▶ [Task objective] Beginning with the line that holds "else t.stage m = 2" in the data below, give again every line through the one that holds "chg t 2 ∧ (∀", exactly as written.
┏━━
/-- On a running generator with SRC 0: a qualified reference sets REF_OK, and from HOLDOVER enters PHASE with
TIME_CONVERGING, from SEEK with steps barred FREQ with SEEK_BLOCKED; FREQ and PHASE request coefficient sets B and A;
a reference that has dropped for DROP_MS, or whose samples have ceased for TIMEOUT, clears REF_OK and takes LOCKED to
HOLDOVER (with a fault of domains 0 and 1) and SEEK, FREQ or a PHASE never locked to SEEK with ACQ_ABORT. VALID
changes count toward chatter; past MAX they set REF_CHATTER and IRQ bit 3; a quiet window ends it and clears REF_OK.
TREAD_SAMPLE takes the oldest copied sample, which shows as PHASE_ERR; in FREQ the COUNT-th in a row whose change
stays within tolerance enters PHASE; in PHASE the COUNT-th one in a row within tolerance locks, in LOCKED the COUNT-th
beyond UNLOCK returns to PHASE. SERVO_OUTPUT takes the oldest output, which becomes the frequency target, and in
LOCKED moves FREQ_CORR by the filtered difference. SEEK_OFS steps the HTB back by an offset of at least SEEK_MIN and
enters FREQ. (Rests on the model's own readings and choices in assumption rows 61, 62 and 64.) -/
def Obligations.ReferencesAndStagesOfTread : Prop :=
  ∀ (p : Principal) (g : GenIx) (v : Word) (s : State), s.genRuns g.val = true → s.treadSrc g.val = 0 →
    let m := g.val
    let x := s.genOf m
    let ok := s.bit (treadStatRefOk m)
    let chat := s.bit (treadStatRefChatter m)
    let gens (t : State) (ks : List Nat) : Prop := (∀ j, j ≠ m → t.genOf j = s.genOf j)
      ∧ OnlyRegs s { t with gen := s.gen, shank := { t.shank with chan := s.shank.chan } } ks
    let stat := [treadStat m, hdrIrqRaw pgTread] ++ if m < 2 then [shchStat (60 + m)] else []
    let chg (t : State) (st : Nat) : Prop := t.stage m = st ∧ (t.reg (hdrIrqRaw pgTread)).getLsbD 1 = true
      ∧ (m < 2 → st = 2 ∨ st = 3 →
          t.get (shchStatSwapPend (60 + m)) = if s.get (shchCfgSet (60 + m)) = (if st = 2 then 1 else 0) then 0 else 1)
    let lost (t : State) : Prop := t.bit (treadStatRefOk m) = false ∧ (∀ j, j ≠ m → t.genOf j = s.genOf j)
      ∧ BlocksKept s t [pgFlt] stat
      ∧ (if s.stage m = 4 ∨ (s.stage m = 3 ∧ s.bit (treadStatLockedOnce m) = true) then chg t 5 ∧ (t.genOf m).ft = s.freqCorr m ∧ (t.genOf m).holdTicks = 0
        else if s.stage m = 1 ∨ s.stage m = 2 ∨ s.stage m = 3 then chg t 1 ∧ (t.genOf m).ft = x.f ∧ t.bit (treadStatAcqAbort m) = true
          ∧ (t.reg (hdrIrqRaw pgTread)).getLsbD 2 = true
        else t.stage m = s.stage m)
    (s.bit (treadRefValid m) = true → ok = false → s.get (treadQualStableMs m) * 250000 ≤ x.validTicks →
      Gives (exec (.refQualified g) s) fun t => t.bit (treadStatRefOk m) = true ∧ BlocksKept s t [pgFlt] stat
        ∧ (if s.stage m = 5 ∧ chat = false then chg t 3 ∧ t.bit (treadStatTimeConverging m) = true
          else if s.stage m = 1 ∧ chat = false ∧ s.stepsBarred m = true then chg t 2 ∧ t.bit (treadStatSeekBlocked m) = true
          else t.stage m = s.stage m))
    ∧ (ok = true → s.bit (treadRefValid m) = false → s.get (treadQualDropMs m) * 250000 ≤ x.dropTicks → Gives (exec (.refLost g) s) lost)
    ∧ (ok = true → s.get (treadTimeoutMs m) * 250000 ≤ x.sampleTicks → s.get (treadTimeoutMs m) * 250000 ≤ x.qualTicks →
        Gives (exec (.sampleTimeout g) s) lost)
    ∧ (s.letsIn p (treadRef m) = true → v.getLsbD 0 ≠ s.bit (treadRefValid m) → Gives (exec (.refValidWrite p g v) s) fun t =>
        t.bit (treadRefValid m) = v.getLsbD 0 ∧ (t.genOf m).chatCount = x.chatCount + 1 ∧ (t.genOf m).validTicks = 0 ∧ gens t (treadRef m :: stat)
          ∧ (if s.get (treadChatterMax m) < x.chatCount + 1 ∧ chat = false
            then t.bit (treadStatRefChatter m) = true ∧ (t.reg (hdrIrqRaw pgTread)).getLsbD 3 = true ∧ (t.genOf m).ft = x.f
            else t.bit (treadStatRefChatter m) = chat ∧ (t.genOf m).ft = x.ft))
    ∧ (max (s.get (treadChatterWinMs m)) 1 * 250000 ≤ x.chatTicks → Gives (exec (.chatterWindowEnd g) s) fun t =>
        (t.genOf m).chatCount = 0 ∧ (t.genOf m).chatTicks = 0 ∧ gens t stat
          ∧ t.bit (treadStatRefChatter m) = decide (s.get (treadChatterMax m) < x.chatCount)
          ∧ (s.get (treadChatterMax m) < x.chatCount → chat = false → (t.reg (hdrIrqRaw pgTread)).getLsbD 3 = true)
          ∧ (chat = true → x.chatCount ≤ s.get (treadChatterMax m) → t.bit (treadStatRefOk m) = false))
    ∧ (x.samples.head? ≠ some v → exec (.treadSample g v) s = .next s)
    ∧ (∀ r : List Word, x.samples = v :: r → chat = false → ok = true → Gives (exec (.treadSample g v) s) fun t =>
        let err : Int := v.toInt * 2 ^ 8
        t.phaseErr m = err ∧ (t.genOf m).sampleTicks = 0 ∧ (t.genOf m).samples = r ∧ (t.genOf m).lastErr = some (err, s.tb.frc) ∧ gens t ([treadPhaseErrLo m, treadPhaseErrHi m] ++ stat)
          ∧ (s.stage m = 2 → ∀ (o : Int) (since : BitVec 48), x.lastErr = some (o, since) →
              let dt := (s.tb.frc - since).toNat
              if dt = 0 ∨ s.get (treadTimeoutMs m) * 250000 < dt ∨ ppbUnits (s.get (treadFreqLockTolPpb m)) * dt < (err - o).natAbs * 2 ^ 48 then
                t.stage m = 2 ∧ (t.genOf m).good = 0
              else if s.get (treadFreqLockCount m) ≤ x.good + 1 then chg t 3
              else t.stage m = 2 ∧ (t.genOf m).good = x.good + 1)
          ∧ (s.stage m = 3 → if s.get (treadPhaseLockTolNs m) * 2 ^ 16 < err.natAbs then t.stage m = 3 ∧ (t.genOf m).good = 0
            else if s.get (treadPhaseLockCount m) ≤ x.good + 1 then chg t 4 ∧ t.bit (treadStatLockedOnce m) = true
            else t.stage m = 3 ∧ (t.genOf m).good = x.good + 1)
          ∧ (s.stage m = 4 → if err.natAbs ≤ s.get (treadUnlockTolNs m) * 2 ^ 16 then t.stage m = 4 ∧ (t.genOf m).good = 0
            else if s.get (treadUnlockCount m) ≤ x.good + 1 then chg t 3 ∧ t.bit (treadStatTimeConverging m) = true
            else t.stage m = 4 ∧ (t.genOf m).good = x.good + 1))
    ∧ (x.outs.head? ≠ some v → exec (.servoOutput g v) s = .next s)
    ∧ (∀ r : List Word, x.outs = v :: r → chat = false → ok = true → s.stage m = 2 ∨ s.stage m = 3 ∨ s.stage m = 4 → Gives (exec (.servoOutput g v) s) fun t =>
        t.genOf m = { x with outs := r, ft := v.toInt * 2 ^ 32 } ∧ gens t [treadFreqCorr m]
          ∧ (let c := (s.reg (treadFreqCorr m)).toInt
             t.reg (treadFreqCorr m) = if s.stage m = 4 then BitVec.ofInt 32 (c + (v.toInt - c) / 2 ^ s.get (treadTimeoutFilt m)) else s.reg (treadFreqCorr m)))
    ∧ (s.letsIn p (treadSeekOfsHi m) = true → s.stage m = 1 → ok = true → chat = false → s.stepsBarred m = false →
        Gives (exec (.seekOfsWrite p g v) s) fun t =>
          let ofs := signedN 64 (s.rn (treadSeekOfsLo m) + v.toNat * 2 ^ 32)
          chg t 2 ∧ (∀ j, j ≠ m → t.htbOf j = s.htbOf j)
            ∧ (if s.rn (treadSeekMin m) ≤ ofs.natAbs then (t.htbOf m).v = (s.htbOf m).v - BitVec.ofInt 96 (ofs * 2 ^ 32)
                ∧ t.bit (htbStatStepped m) = true ∧ (t.reg (hdrIrqRaw (pgHtb m))).getLsbD 2 = true
                ∧ t.get (htbStatSteps m) = min (s.get (htbStatSteps m) + 1) 0xFFFF
              else t.htbOf m = s.htbOf m ∧ t.reg (htbStat m) = s.reg (htbStat m))
            ∧ RegsKept s t (treadSeekOfsHi m :: htbStat m :: hdrIrqRaw (pgHtb m) :: stat))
┗━━
▶ [Solved exercise]
              else t.stage m = 2 ∧ (t.genOf m).good = x.good + 1)
          ∧ (s.stage m = 3 → if s.get (treadPhaseLockTolNs m) * 2 ^ 16 < err.natAbs then t.stage m = 3 ∧ (t.genOf m).good = 0
            else if s.get (treadPhaseLockCount m) ≤ x.good + 1 then chg t 4 ∧ t.bit (treadStatLockedOnce m) = true
            else t.stage m = 3 ∧ (t.genOf m).good = x.good + 1)
          ∧ (s.stage m = 4 → if err.natAbs ≤ s.get (treadUnlockTolNs m) * 2 ^ 16 then t.stage m = 4 ∧ (t.genOf m).good = 0
            else if s.get (treadUnlockCount m) ≤ x.good + 1 then chg t 3 ∧ t.bit (treadStatTimeConverging m) = true
            else t.stage m = 4 ∧ (t.genOf m).good = x.good + 1))
    ∧ (x.outs.head? ≠ some v → exec (.servoOutput g v) s = .next s)
    ∧ (∀ r : List Word, x.outs = v :: r → chat = false → ok = true → s.stage m = 2 ∨ s.stage m = 3 ∨ s.stage m = 4 → Gives (exec (.servoOutput g v) s) fun t =>
        t.genOf m = { x with outs := r, ft := v.toInt * 2 ^ 32 } ∧ gens t [treadFreqCorr m]
          ∧ (let c := (s.reg (treadFreqCorr m)).toInt
             t.reg (treadFreqCorr m) = if s.stage m = 4 then BitVec.ofInt 32 (c + (v.toInt - c) / 2 ^ s.get (treadTimeoutFilt m)) else s.reg (treadFreqCorr m)))
    ∧ (s.letsIn p (treadSeekOfsHi m) = true → s.stage m = 1 → ok = true → chat = false → s.stepsBarred m = false →
        Gives (exec (.seekOfsWrite p g v) s) fun t =>
          let ofs := signedN 64 (s.rn (treadSeekOfsLo m) + v.toNat * 2 ^ 32)
          chg t 2 ∧ (∀ j, j ≠ m → t.htbOf j = s.htbOf j)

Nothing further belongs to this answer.